Three varieties of smørrebrød

A short walk and some sight-seeing later, our next stop was Torvehallerne, a large indoor food market that offers local produce, as well as artisanal and gourmet food stuff. We started with some fiskefrikadeller (cod fish cakes) with rye bread, pickled turnip, a rémoulade and a wedge of lemon. The combination tasted really, really good. A proper winner.

Fiskefrikadeller

Next up was some frikadeller (meatballs) and flæskesteg (roast pork belly) with a beetroot relish. The pork belly had a nice crisp skin on it, and the meatballs were juicy and delicious. That beet relish was such a star, though, that it nearly outshone the mainstays.

Frikadeller and flæskesteg

Our guide Fabrine had picked up some Danish pastries from Emmerys for us to taste. Now, when the Danes say “Danish pastries”, they don’t mean the standard pastries that we generically refer to as Danish pastries anywhere and everywhere. They’re actual a much wider variety of authentic pastries with different components and flavours. The first (and my favourite!) was tebirkes, a flaky folded pastry with a layer of marzipan within and a layer of poppy seeds on top.
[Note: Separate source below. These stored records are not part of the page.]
/-- R48, R52, R55, R292: a command whose check fails ends rejected with the status of that check and none of its effects;
the start and end time are both the time of the failing check, and no other command and nothing else of the machine
changes. That the check of a row is made at that row, so that its time is the failing check's, is the model's choice (log
13). A command of R292 is judged once the steps before it are over. JOB-CLOSE and FABRIC-FENCE have no check of their own
beyond the header's; the packet's and the header's checks are those of `PacketsBecomeCommands`. -/
def Obligations.FailedChecksReject : Prop :=
  ∀ (s s1 : State) (id : Nat) (c : Cmd), s1 = resumeCmd c.id s →
    (RejectsWith s s id c 0x0101 (queueCreateChk s c) (.queueCreate id) ∧
    RejectsWith s s id c 0x0102 (queueDeleteChk s c) (.queueDelete id) ∧
    RejectsWith s s id c 0x0105 (jobOpenChk s c) (.jobOpen id) ∧
    (c.at 32 8 ≠ 0 → RejectsWith s s id c 0x0201 (memCopyChk s c) (.memCopy id)) ∧
    RejectsWith s s id c 0x0203 (layoutChk s c) (.copyTensor id) ∧
    RejectsWith s s id c 0x0204 (scrubRangeChk s c) (.scrubRange id) ∧
    RejectsWith s s id c 0x0205 (kvBoundaryChk s c) (.setKvBoundary id) ∧
    RejectsWith s s id c 0x0206 (checkbitChk s c) (.checkbitWrite id) ∧
    RejectsWith s s id c 0x0301 (loadChk s c) (.loadProgram id) ∧
    RejectsWith s s id c 0x0303 (unloadChk s c) (.unloadProgram id) ∧
    RejectsWith s s id c 0x0304 (formatSlotChk c) (.setFormatSlot id) ∧
    RejectsWith s s id c 0x0401 (customerChk s c) (.customerSet id) ∧
    RejectsWith s s id c 0x0402 (openChk s c) (.requestOpen id) ∧
    RejectsWith s s id c 0x0404 (chunkChk s c) (.submitChunk id) ∧
    RejectsWith s s id c 0x0405 (planChk s c) (.stepPlan id) ∧
    (c.at 24 4 ≠ 0 → RejectsWith s s id c 0x040C (insertChk s c) (.prefixInsert id)) ∧
    (c.at 24 4 = 0 → RejectsWith s s id c 0x040C (namedChk s c 16) (.prefixInsert id)) ∧
    RejectsWith s s id c 0x040D (setChk s c) (.loadPrefixSet id) ∧
    (c.at 24 8 ≠ 0 → RejectsWith s s id c 0x0501 (registerChk s c) (.registerWeights id)) ∧
    RejectsWith s s id c 0x0502 (weightChk s c) (.unregisterWeights id) ∧
    RejectsWith s s id c 0x0503 (verifyChk s c) (.verifyWeights id) ∧
    RejectsWith s s id c 0x0602 (setNodeChk s c) (.setNodeId id) ∧
    RejectsWith s s id c 0x0603 (routeChk s c) (.routeWrite id) ∧
    RejectsWith s s id c 0x0604 (linkStateChk s c) (.linkState id) ∧
    RejectsWith s s id c 0x0701 (setCapChk c) (.setCap id) ∧
    RejectsWith s s id c 0x0702 (setProfileChk s c) (.setProfile id) ∧
    (c.at 20 2 ≠ 0 → RejectsWith s s id c 0x0703 (lendChk s c) (.lendPool id)) ∧
    RejectsWith s s id c 0x0705 (powerReadChk s c) (.powerRead id) ∧
    (c.at 24 4 ≠ 0 → RejectsWith s s id c 0x0801 (attestChk s c) (.attestReport id)) ∧
    RejectsWith s s id c 0x0901 (identChk s c) (.identRead id) ∧
    (c.at 24 2 ≠ 0 → RejectsWith s s id c 0x0903 (responseChk s c) (.faultResponseLoad id)) ∧
    RejectsWith s s id c 0x0904 (guardChk s c) (.guardBandLoad id) ∧
    RejectsWith s s id c 0x0905 (trafficChk s c) (.trafficGen id) ∧
    RejectsWith s s id c 0x0906 (scrubLapChk s c) (.scrubLap id) ∧
    (c.at 24 8 ≠ 0 → RejectsWith s s id c 0x0202 (c.checkRanges s [(16, c.addr 16, c.at 24 8)]) (.memFill id)) ∧
    (c.at 24 4 ≠ 0 → RejectsWith s s id c 0x0601 (c.checkRanges s [(16, c.addr 16, c.at 24 4)]) (.neighbourRead id)) ∧
    (c.at 24 4 ≠ 0 → RejectsWith s s id c 0x0902 (c.checkRanges s [(16, c.addr 16, c.at 24 4)]) (.faultLog id)) ∧
    RejectsWith s s id c 0x0107 (need (500 ≤ c.at 16 4 && c.at 16 4 ≤ 100000) (c.bad 16)) (.jobSlice id) ∧
    (opening s = false → RejectsWith s1 s id c 0x0704 (need (!anyJob s && !anySwitch s) .busy) (.sleep id)) ∧
    RejectsWith s s id c 0x0802 (need (c.at 16 1 < 4) (c.bad 16)) (.scrubStatus id) ∧
    (c.progress ≠ 1 → RejectsWith s s id c 0x0605 (linkRekeyChk s c) (.linkRekey id)) ∧
    (c.tiles = [] → RejectsWith s s id c 0x0302 (launchChk s c) (.launch id)) ∧
    (c.tiles = [] → runOf s c.id = none → RejectsWith s s id c 0x0406 (stepRunChk s c) (.stepRun id))) ∧
    (s.parts.any (fun x => x.2.switchCmd = some c.id) = false →
      RejectsWith s s id c 0x0103 (openPartChk s c) (.partitionOpen id) ∧
      RejectsWith s s id c 0x0104 (closePartChk s c) (.partitionClose id)) ∧
    (stepRunHolds s c c.names = false →
      RejectsWith s1 s id c 0x0407 (forkChk s1 c) (.forkSequence id) ∧
      (c.at 32 4 ≠ 0 → RejectsWith s1 s id c 0x0408 (editChk s1 c) (.editPages id)) ∧
      RejectsWith s1 s id c 0x0409 (requestChk s1 c 16) (.evict id) ∧
      RejectsWith s1 s id c 0x040A (requestChk s1 c 16) (.compact id) ∧
      (c.at 32 4 ≠ 0 → RejectsWith s1 s id c 0x040B (lookupChk s1 c) (.prefixLookup id)) ∧
      (c.at 24 4 ≠ 0 → RejectsWith s1 s id c 0x040E (requestChk s1 c 16) (.promote id) ∧
        RejectsWith s1 s id c 0x040F (requestChk s1 c 16) (.demote id)) ∧
      (c.at 32 4 = 0 → RejectsWith s1 s id c 0x0408 (namedChk s1 c 16) (.editPages id) ∧
        RejectsWith s1 s id c 0x040B (namedChk s1 c 16) (.prefixLookup id)) ∧
      (c.at 24 4 = 0 → RejectsWith s1 s id c 0x040E (namedChk s1 c 16) (.promote id) ∧
        RejectsWith s1 s id c 0x040F (namedChk s1 c 16) (.demote id)) ∧
      (c.progress < 2 → RejectsWith s1 s id c 0x0410 (shipChk s1 c) (.shipKv id)) ∧
      RejectsWith s1 s id c 0x0411 (adoptChk s1 c) (.adoptPages id)) ∧
    (stepRunHolds s c [c.at 16 4] = false → RejectsWith s1 s id c 0x0403 (closeChk s1 c) (.requestClose id)) ∧
    (∀ m t x, cmdAt t c.id = some x →
      cmdAt (rejectCmd c.id m t) c.id =
        some { x with phase := .ended, rejected := true, start := now t, stop := now t, marks := [m] } ∧
      (∀ j, j ≠ c.id → cmdAt (rejectCmd c.id m t) j = cmdAt t j) ∧
      rejectCmd c.id m t = { t with front := { t.front with cmds := (rejectCmd c.id m t).front.cmds } })

/-- R208, R211, R213, R218: a write to a coded memory leaves every word that it does not touch as it was, data and
check bits; whole words written clean read back as written; a part of a word written over a poisoned one leaves it
poisoned. -/
def Obligations.CodedWritesReadBack : Prop :=
  ∀ (t : Nat) (m : Memory) (marks : Tab (BitVec 16)) (a : Nat) (bs : List PByte), tabWf 0 marks = true →
    (∀ x, x / 8 < a / 8 ∨ (a + bs.length + 7) / 8 ≤ x / 8 →
      memGet (putCoded m marks a bs).1 x = memGet m x ∧
      tabGet 0 (putCoded m marks a bs).2 (x / 8) = tabGet 0 marks (x / 8)) ∧
    (a % 8 = 0 → bs.length % 8 = 0 → bs.all (fun b => !b.2) = true →
      codedBytes t (putCoded m marks a bs).1 (putCoded m marks a bs).2 a bs.length = bs) ∧
    (bs ≠ [] → bs.length < 8 → a % 8 + bs.length ≤ 8 → (decodeMark (tabGet 0 marks (a / 8))).poison = true →
      (wordByte t (putCoded m marks a bs).1 (putCoded m marks a bs).2 a).2 = true)

/-- R198, R211, R233, R234: bytes that the module writes to host memory, a tile's memory, whole words of an unharmed stack
with no narrow writes waiting, or a far line that is not poisoned (any, when the write is whole) read back as they were
written, the far line under the same key pair; every other byte of host memory and every other far line is as before. -/
def Obligations.WritesReadBack : Prop :=
  ∀ (s : State) (bs : List Byte), s.store.wf = true → bs ≠ [] →
    (∀ a, memRead (putHost a (clean bs) s).store.host a bs.length = bs ∧
      ∀ x, x < a ∨ a + bs.length ≤ x → memGet (putHost a (clean bs) s).store.host x = memGet s.store.host x) ∧
    (∀ k, k % 8 = 0 → bs.length % 8 = 0 →
      (getTile false k bs.length (putTile k (clean bs) s)).data = clean bs ∧
      (putTile k (clean bs) s).store.stack = s.store.stack ∧ (putTile k (clean bs) s).store.host = s.store.host) ∧
    (∀ k, k % 8 = 0 → bs.length % 8 = 0 → (stackAt s (keyStack k)).degraded = false →
      keyStack (k + bs.length) = keyStack k → (stackAt s (keyStack k)).merges = [] →
      (getStack false k bs.length (putStack k (clean bs) s)).1.data = clean bs ∧
      (putStack k (clean bs) s).store.tile = s.store.tile ∧ (putStack k (clean bs) s).store.host = s.store.host) ∧
    (∀ m key t, m % 64 + bs.length ≤ 64 → s.store.farPoison.contains (m / 64) = false ∨ bs.length = 64 →
      t = putFar m key (clean bs) s →
      (getFar m key bs.length t).1.data = clean bs ∧ t.store.stack = s.store.stack ∧ t.store.host = s.store.host ∧
      ∀ l, l ≠ m / 64 → memRead t.store.far (64 * l) 64 = memRead s.store.far (64 * l) 64 ∧
        tabGet 0 t.store.farLine l = tabGet 0 s.store.farLine l ∧
        t.store.farPoison.contains l = s.store.farPoison.contains l)

/-- R28, R30, R31: a doorbell write of a function that owns the queue moves the submission tail (after the host's own
stores) or the reply head to the value written, and changes nothing else. R196: behind earlier accesses of the
function that wait for a lock it waits with them. -/
def Obligations.DoorbellsMoveTheQueue : Prop :=
  ∀ (s : State) (fn queue v : Nat), fn < 5 → queue < 256 → hostUp s = true → s.boot.ready = true →
    s.pmu.sleep = .awake → ownsQueue s fn queue = true → bellsLive s queue = true → v < (queueAt s queue).size →
    (Prompt fn s → (∀ stores, exec (.sqTailWrite fn queue v stores) s =
        .next (setQueue (hostStores stores s) queue { queueAt s queue with sqTail := v })) ∧
      exec (.replyHeadWrite fn queue v) s = .next (setQueue s queue { queueAt s queue with replyHead := v })) ∧
    (hostWaitsOf fn s ≠ 0 → exec (.replyHeadWrite fn queue v) s =
      .next (setPosts fn (s.front.posts[fn]?.getD [] ++ [.bell ⟨queue, true, v⟩]) s))

/-- R32: a doorbell value not below the queue's entry count leaves every queue as it was and sets DOORBELL_RANGE. -/
def Obligations.DoorbellRangeIsIgnored : Prop :=
  ∀ (s : State) (fn queue v : Nat) (stores : List (Nat × Byte)), fn < 5 → queue < 256 → hostUp s = true →
    s.boot.ready = true → s.pmu.sleep = .awake → ownsQueue s fn queue = true → bellsLive s queue = true →
    Prompt fn s → (queueAt s queue).size ≤ v →
    (∃ t, exec (.sqTailWrite fn queue v stores) s = .next t ∧ t.front = s.front ∧
      (t.irq.queue[8]).cause.getLsbD 0 = true) ∧
    ∃ t, exec (.replyHeadWrite fn queue v) s = .next t ∧ t.front = s.front ∧ (t.irq.queue[8]).cause.getLsbD 0 = true

/-- R28, R35, R48: the packet at the submission head of the queue whose turn it is leaves the ring: the head moves on
one slot, and the packet is judged from its 64 bytes. R41, R42, R48 to R51: a version other than 1, another queue or
partition, a stale sequence number, an opcode not listed or not permitted on the queue, and a parameter length other than
the opcode's turn it away, in this order; a new number is accepted, one in the window is a duplicate. R36, R37, R43, R48,
R99, R345, R405: a taken command whose turn it is starts, with its start time, for LAUNCH and STEP-RUN the format slots and
guard bands as they stand then, and nothing else changed; a header that step 7 rejects ends it instead, with the status of
the check. -/
def Obligations.PacketsBecomeCommands : Prop :=
  ((∀ (s : State) (n : Nat) (ps : List (Home × Nat)), running s = true → s.boot.draining = false → pickQueue s = some n →
    ringPieces s (queueAt s n) (plus (queueAt s n).sqBase (64 * (queueAt s n).sqHead)) 64 = some ps →
    reachOf s (.rings n) ps = .go → ∀ g, g = getPieces false ps (noteWaits (.rings n) ps s) → g.1.poisoned = 0 →
    exec (.packetTake true) s = .next (judgePacket n g.1.bytes (charge none g.1 g.2))) ∧
  (∀ (s : State) (n : Nat) (bs : List Byte),
    (queueAt (judgePacket n bs s) n).sqHead = ((queueAt s n).sqHead + 1) % (queueAt s n).size) ∧
  (∀ (s : State) (n : Nat) (bs : List Byte), field bs 3 1 = 1 → field bs 8 2 = n → field bs 10 1 = (queueAt s n).part →
    (queueAt s n).judge (BitVec.ofNat 32 (field bs 4 4)) = .accept →
    ∃ c, (judgePacket n bs s).front.cmds = s.front.cmds ++ [c] ∧ c.seq = BitVec.ofNat 32 (field bs 4 4) ∧
      c.opcode = field bs 0 2 ∧ c.queue = n ∧ (c.rejected = false → c.phase = .taken)) ∧
  (∀ (s : State) (n : Nat) (bs : List Byte), field bs 3 1 = 1 → field bs 8 2 = n → field bs 10 1 = (queueAt s n).part →
    (queueAt s n).judge (BitVec.ofNat 32 (field bs 4 4)) = .duplicate →
    (judgePacket n bs s).front.cmds = s.front.cmds ∧
      (queueAt (judgePacket n bs s) n).dups.length = (queueAt s n).dups.length + 1) ∧
  (∀ (s t : State) (n : Nat) (bs : List Byte) (c : Cmd), c = parsePacket s.front.nextCmd n bs → t = judgePacket n bs s →
    (field bs 3 1 ≠ 1 → TurnedAway s t c (.badParam 3)) ∧
    (field bs 3 1 = 1 →
      (field bs 8 2 ≠ n ∨ field bs 10 1 ≠ (queueAt s n).part → TurnedAway s t c ⟨0x14, 2, 0⟩) ∧
      (field bs 8 2 = n → field bs 10 1 = (queueAt s n).part →
        ((queueAt s n).judge c.seq = .stale → TurnedAway s t c ⟨0x13, 0, 0⟩) ∧
        ((queueAt s n).judge c.seq = .accept →
          (opRow (field bs 0 2) = none → TurnedAway s t c ⟨0x10, 0, 0⟩) ∧
          ∀ r, opRow (field bs 0 2) = some r →
            (r.q0 = true → n ≠ 0 → TurnedAway s t c ⟨0x14, 5, 0⟩) ∧
            (r.q0 = false ∨ n = 0 →
              (bit (field bs 2 1) 4 = false → field bs 11 1 ≠ r.units → TurnedAway s t c ⟨0x12, r.units, 0⟩) ∧
              (bit (field bs 2 1) 4 = true → field bs 11 1 < max 1 r.units →
                TurnedAway s t c ⟨0x12, max 1 r.units, 0⟩)))))) ∧
  (∀ (q : Queue) (n x : W32), (q.newest = none → q.judge x = .accept) ∧ (q.newest = some n →
    (1 ≤ (x - n).toNat → (x - n).toNat ≤ 2 ^ 31 - 1 → q.judge x = .accept) ∧
    ((n - x).toNat ≤ 4095 → q.window.any (·.1 == x) = true → q.judge x = .duplicate) ∧
    ((n - x).toNat ≤ 4095 → q.window.any (·.1 == x) = false → q.judge x = .accept) ∧
    (4096 ≤ (n - x).toNat → 2 ^ 31 ≤ (x - n).toNat → q.judge x = .stale)))) ∧
  (∀ (s : State) (id : Nat) (c : Cmd), running s = true → cmdAt s id = some c → c.phase = .taken →
    turnToStart s c = true →
    (∀ m, headFault s c = some m → exec (.commandStart id) s = .next (rejectCmd c.id m s)) ∧
    (headFault s c = none → (c.job = 0 ∨ jobRuns s c.job = true) → (c.ext = false ∨ c.blockRead = true) →
      c.homeless = true → exec (.commandStart id) s = .next (rejectCmd c.id (.badParam 12) s)) ∧
    (headFault s c = none → (c.job = 0 ∨ jobRuns s c.job = true) → (c.ext = false ∨ c.blockRead = true) →
      c.homeless = false → (opRow c.opcode).bind (·.stray c.params) = none → unitHeld s c = false →
      ∀ u, u = { s with front := { s.front with
          started := s.front.started + 1
          cmds := updWhere (·.id == c.id) (fun x => { x with
            phase := .started, start := now s, order := s.front.started + 1, waited := 0, waitSince := none })
            s.front.cmds } } →
        (c.opcode ≠ 0x0302 → c.opcode ≠ 0x0406 → exec (.commandStart id) s = .next u) ∧
        (c.opcode = 0x0302 ∨ c.opcode = 0x0406 → exec (.commandStart id) s = .next (takeSlots c u))) ∧
    (headFault s c = none → (c.job = 0 ∨ jobRuns s c.job = true) → (c.ext = false ∨ c.blockRead = true) →
      c.homeless = false →
      (∀ off, (opRow c.opcode).bind (·.stray c.params) = some off →
        exec (.commandStart id) s = .next (rejectCmd c.id (c.bad off) s)) ∧
      ((opRow c.opcode).bind (·.stray c.params) = none → unitHeld s c = true →
        exec (.commandStart id) s = .next s))) ∧
  (∀ (u : State) (c x : Cmd), cmdAt u c.id = some x → cmdAt (takeSlots c u) c.id = some { x with
    slots := some (x.slots.getD (partAt u c.part).slots), guards := some (x.guards.getD (partAt u c.part).guards) })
It was yummy!

Tebirkes

Next was a classic spandauer pastry (familiar in appearance to most, I’m sure), but with a filling that we don’t often come across – rhubarb. I liked the sweet and tart balance of it. There was also a cardamom snurre (knotted bun), which was a refreshing difference from the more common cinnamon bun, kokostoppe (coconut cake – see Malmö) with chocolate on top, and the rich, dense and not-too-sweet rumkugler (chocolate rum balls).

Clockwise from bottom L: rhubarb spandauer, chocolate kokostoppe, rumkugler, cardamom snurre

Our final stop was at Summerbird, a Danish organic gourmet chocolatier. Of course, we tried everybody’s favourite flødeboller, a delightful tea cake with a biscuit base, marshmallow filling and chocolate coating. It was lovely. They also do a rhubarb version of it (there was a hint of tartness in the filling of this one), as well as many other flavoured gourmet chocolates. In the image with the classic flødeboller are amber chocolates with a hazelnut topping and a passion fruit filling.

We washed our tastings down with a beverage that was rather novel to us – sparkling rhubarb with vanilla. Enjoyably refreshing. And yes, the Danes are pretty innovative with their rhubarb!

Sparkling rhubarb with vanilla

Earlier on in the day, while on a walking tour of the city, Fabrine also introduced us to a couple of other sweet treats. The first was kanelbrød (cinnamon swirl bread), which was a fair bit different from the comparatively softer and smoother cinnamon bun.

Kanelbrød

The second was kransekage, a lovely little traditional cake made with marzipan. Perhaps a little on the sweet side for some, yes, but quite charming in its own way, I thought.